The invention relates to the technical field of film materials, in particular to a tungsten-doped vanadium dioxide film and a preparation method and application thereof.

Background

As human society develops, we will face many difficulties and challenges, and climate change will be one of the major challenges we will overcome in the near future. The global average air temperature has risen rapidly over the past 40 years, leading to increased concerns about energy efficiency. In order to reduce energy consumption, the energy utilization efficiency of the building can be improved by using the intelligent window. The intelligent window is a window which is additionally plated with a film material with the thermochromic performance on the surface of glass, and the film material with the thermochromic performance can regulate and control indoor light and heat according to the change of temperatures in different seasons, so that the effects of being warm in winter and cool in summer are achieved, the energy consumption is reduced, the operation is simple, and the cost is relatively low.
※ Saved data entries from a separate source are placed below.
theorem follows_of_emit {o : Output} {u : State} (h : Follows u t) : Follows (emit o u) t := { h with }

theorem exec_answerTimer {r : Run} {tm : Timer} (taking : s.taking) (engine : s.engine = some r)
    (running : r.answerTimer = some tm) :
    exec .answerTimerExpiry s = .next (settle (abortRun r.pair .noAnswer (reach tm s.silent))) := by
  have same : s.silent.engine = some r := engine
  have step : exec .answerTimerExpiry s = execAnswerTimerExpiry s := rfl
  rw [step, execAnswerTimerExpiry, takeCommand_taking _ taking]
  split
  · next idle => cases idle.symm.trans same
  · next r' held =>
    cases same.symm.trans held
    simp only [running, expire, answerTimerExpiry, State.silent]

/-- A request that aborts the run of its pair and is refused PROVING-ABORTED (R166 b). -/
theorem request_aborts {c : Instr} {q : ReqHead} {b : ReqBody} (opened : s.open) (proving : (s.pair p).state = .proving)
    (request : requestOf c = some (q, b)) (admits : Admits q b s) (plain : b ≠ .resetPart)
    (served : serveBody b (counted s) = refuse .provingAborted (abortRun p .write (counted s))) :
    ∃ t, exec c s = .next t ∧ Aborts p .write s t ∧
      (∀ (h : CtlHead) (r : Octet), c = .proveDecline p h r → (t.pair p).record.declineReason = reasonOf r) ∧
      (AbortCause.write = .crossed → (t.pair p).sends .proveAccept) ∧
      (∀ (q : ReqHead) (b : ReqBody), requestOf c = some (q, b) →
        Answers q (kindCode b) .provingAborted .empty s.cfg.stationAddress t) := by
  have start : AbortStart p s (counted s) :=
    ⟨{ ActsOn.refl p s with }, fun _ => rfl, rfl, rfl, rfl, ⟨_, rfl⟩, unraised_refl _ s⟩
  obtain ⟨t, ran, answered, ensues⟩ := exec_served opened request admits plain served (abortRun_reset opened.2)
  obtain ⟨aborted, -⟩ := start.aborts (cause := .write) (t := t)
    (y := emit (.reply (replyTo q b (refuse .provingAborted (abortRun p .write (counted s))))) (abortRun p .write (counted s)))
    proving (emit_abortEnd p _ _) (.inl (emit_pair ..)) ⟨follows_of_emit answered.follows, ensues⟩
  refine ⟨t, ran, aborted, fun h r same => ?_, by simp, fun q' b' request' => ?_⟩
  · rw [same] at request
    cases request
  · rw [request] at request'
    cases request'
    have cfg : (abortRun p .write (counted s)).cfg = s.cfg := by
      have kept : (abandoned p .write (counted s)).cfg = s.cfg :=
        settingsKept_cfg (abandoned_actsOn p .write (counted s)).settings
      exact (freeEngine_freed _).cfg.trans kept
    rw [Answers, ← cfg]
    exact answered.reply

end Causes

/-- Settles O25. -/
theorem runAborted : Obligations.RunAborted := by
  intro c p cause s opened proving run aborts admits
  suffices h : ∃ t, exec c s = .next t ∧ Aborts p cause s t ∧
      (∀ (h : CtlHead) (r : Octet), c = .proveDecline p h r → (t.pair p).record.declineReason = reasonOf r) ∧
      (cause = .crossed → (t.pair p).sends .proveAccept) ∧
      (∀ (q : ReqHead) (b : ReqBody), requestOf c = some (q, b) →
        Answers q (kindCode b) .provingAborted .empty s.cfg.stationAddress t) by
    obtain ⟨t, ran, ⟨a1, a2, a3, a4, a5, a6, a7, a8, a9, a10, a11, raised, down, told, freed⟩, reason, accept, answers⟩ := h
    refine ⟨t, ran, a1, a2, a3, a4, a5, a6, a7, a8, a9, a10, a11, reason, raised, down, fun by_ => ?_, accept, answers, freed⟩
    obtain ⟨sent, put⟩ := told by_
    exact ⟨sent, put.imp id fun x => .inl (any_of_payload x)⟩
  have receives : Receives p s := by rw [Receives, proving]; decide
  unfold abortedBy at aborts
  split at aborts
  · next q =>
    obtain ⟨rfl, rfl⟩ : q = p ∧ AbortCause.line = cause := by simpa using aborts
    have ran := exec_lineDown (p := q) opened.1
    have taken : lineDown q s.silent = settle (abortRun q .line (countPair q lineDownCounted s.silent)) := by
      have state : (s.silent.pair q).state = .proving := proving
      simp only [lineDown, state]
      rfl
    rw [taken] at ran
    obtain ⟨aborted, -⟩ := (counted_abortStart q lineDownCounted s).settled (cause := .line) proving opened.2
    exact ⟨_, ran, aborted, by simp, by simp, by simp [requestOf]⟩
  · next q h r =>
    split at aborts
    · next declines =>
      obtain ⟨length, code, requesting⟩ := declines
      obtain ⟨rfl, rfl⟩ : q = p ∧ AbortCause.declined = cause := by simpa using aborts
      obtain ⟨reason, named⟩ := reasonOf_of_le code
      have ran := exec_proveDecline opened.1 receives length named
      have still : (Heard q 1 s).requestingOn q = true := by
        rw [requestingOn_iff, heard_state]
        exact requestingOn_iff.1 requesting
      rw [takeDecline, if_pos still] at ran
      obtain ⟨aborted, kept⟩ := ((heard_abortStart q 1 s).declined reason).settled (cause := .declined) proving opened.2
      refine ⟨_, ran, aborted, fun h' r' same => ?_, by simp, by simp [requestOf]⟩
      cases same
      rw [kept, modRecord, modPair_pair_same, named]
    · cases aborts
  · obtain ⟨r, engine, timed⟩ := Option.bind_eq_some_iff.1 aborts
    split at timed
    · next running =>
      obtain ⟨rfl, rfl⟩ : r.pair = p ∧ AbortCause.noAnswer = cause := by simpa using timed
      obtain ⟨tm, timer⟩ := Option.isSome_iff_exists.1 running
      have ran : exec .answerTimerExpiry s = .next (settle (abortRun r.pair .noAnswer (reach tm s.silent))) :=
        exec_answerTimer opened.1 engine timer
      have start : AbortStart r.pair s (reach tm s.silent) :=
        ⟨(silent_actsOn r.pair s).trans (reach_actsOn r.pair tm _), fun _ => rfl, rfl, rfl, rfl, ⟨_, rfl⟩, unraised_refl _ s⟩
      obtain ⟨aborted, -⟩ := start.settled (cause := .noAnswer) proving opened.2
      exact ⟨_, ran, aborted, by simp, by simp, by simp [requestOf]⟩
    · cases timed
  · next q h e =>
    split at aborts
    · next releases =>
      obtain ⟨length, verdict⟩ := releases
      obtain ⟨rfl, rfl⟩ : q = p ∧ AbortCause.released = cause := by simpa using aborts
      have ran := exec_proveEnd (v := .released) opened.1 receives length (by rw [verdict]; rfl)
      have taken : takeEnd q .released e.delay.toNat (Heard q 3 s) = settle (abortRun q .released (Heard q 3 s)) := by
        have state : ((Heard q 3 s).pair q).state = .proving := (heard_state q 3 s).trans proving
        have same : (Heard q 3 s).runOn q = true := run
        simp [takeEnd, state, same]
      rw [taken] at ran
      obtain ⟨aborted, -⟩ := (heard_abortStart q 3 s).settled (cause := .released) proving opened.2
      exact ⟨_, ran, aborted, by simp, by simp, by simp [requestOf]⟩
    · cases aborts
  · next q h =>
    split at aborts
    · next crosses =>
      obtain ⟨length, consent, role⟩ := crosses
      obtain ⟨rfl, rfl⟩ : q = p ∧ AbortCause.crossed = cause := by simpa using aborts
      have ran := exec_proveRequest opened.1 receives length
      have taken : takeProveRequest q (Heard q 0 s) =
          settle (raiseCtl .proveAccept q (abortRun q .crossed (Heard q 0 s))) := by
        have state : ((Heard q 0 s).pair q).state = .proving := (heard_state q 0 s).trans proving
        have on : ((Heard q 0 s).pair q).cfg.echoConsent = true := by
          rw [heard_pair]
          exact consent
        have same : (Heard q 0 s).bond.role = .homestead := role
        simp [takeProveRequest, on, state, same]
      rw [taken] at ran
      have start := heard_abortStart q 0 s
      have unit : (raiseCtl .proveAccept q (abortRun q .crossed (Heard q 0 s))).pair q =
        PairUnit.raise .proveAccept ((abortRun q .crossed (Heard q 0 s)).pair q) := modPair_pair_same ..
      obtain ⟨aborted, -, accepts⟩ := start.aborts (cause := .crossed) proving (raiseCtl_abortEnd .proveAccept q _)
        (.inr ⟨rfl, unit⟩) (settle_followed (s := raiseCtl .proveAccept q (abortRun q .crossed (Heard q 0 s)))
          (abortRun_reset opened.2))
      exact ⟨_, ran, aborted, by simp, fun _ => accepts rfl unit, by simp [requestOf]⟩
    · cases aborts
  · split at aborts
    · next q o xs request =>
      obtain ⟨named, rfl⟩ : pairIndex o = some p ∧ AbortCause.write = cause := by simpa using aborts
      have served : serveBody (.writeSettings (.pair o xs)) (counted s) =
          refuse .provingAborted (abortRun p .write (counted s)) := by
        have same : (counted s).runOn p = true := run
        simp only [serveBody, serveWriteSettings, named, same, if_true]
      exact request_aborts opened proving request (admits _ _ request) (by simp) served
    · next q o action request =>
      split at aborts
      · cases aborts
      · next other =>
        obtain ⟨named, rfl⟩ : pairIndex o = some p ∧ AbortCause.write = cause := by simpa using aborts
        have served : serveBody (.pairCommand o action) (counted s) =
            refuse .provingAborted (abortRun p .write (counted s)) := by
          have same : (counted s).runOn p = true := run
          simp only [serveBody, servePairCommand, named, same, if_true, if_neg other]
        exact request_aborts opened proving request (admits _ _ request) (by simp) served
    · cases aborts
In recent years, vanadium dioxide has been widely studied as a thermochromic material, the mechanism of which is that vanadium dioxide undergoes a phase change to change its optical properties. Specifically, when the temperature is increased to exceed the transition temperature, the monoclinic structure is changed into a tetragonal rutile structure, the forbidden band is changed into a conduction band with a metal characteristic, and the near-mid infrared band (400-4000 cm)^-1) The transmittance is obviously changed, the absorption and reflection of electromagnetic waves in visible and infrared wave bands are enhanced, and the transmittance is reduced; when the temperature is lower than the transition temperature, the monoclinic structure has a forbidden band with the width of 0.7eV, so that the optical fiber has very high transmittance for visible light and infrared bands. Therefore, the vanadium dioxide thin film coating can play a role in adjusting the solar light transmittance.

Research institutions of various countries still struggle in the direction of industrialization of vanadium dioxide intelligent windows with inexhaustible cumin, but the effect is very little, and the main reason is that the phase transition temperature of a pure vanadium dioxide film is too high (68 ℃), the phase transition temperature of the film needs to be reduced to be close to the most suitable temperature (25 ℃) for human life, and the vanadium dioxide film applied to automobiles, glass and building materials can be ensured to have phase transition and effectively adjust solar radiation when the environmental temperature is higher than the temperature.

Disclosure of Invention

The invention aims to overcome the technical defects, provides a tungsten-doped vanadium dioxide film and a preparation method and application thereof, and solves the technical problem that the pure vanadium dioxide film in the prior art has overhigh phase transition temperature and is not beneficial to phase transition at the optimum temperature for human life.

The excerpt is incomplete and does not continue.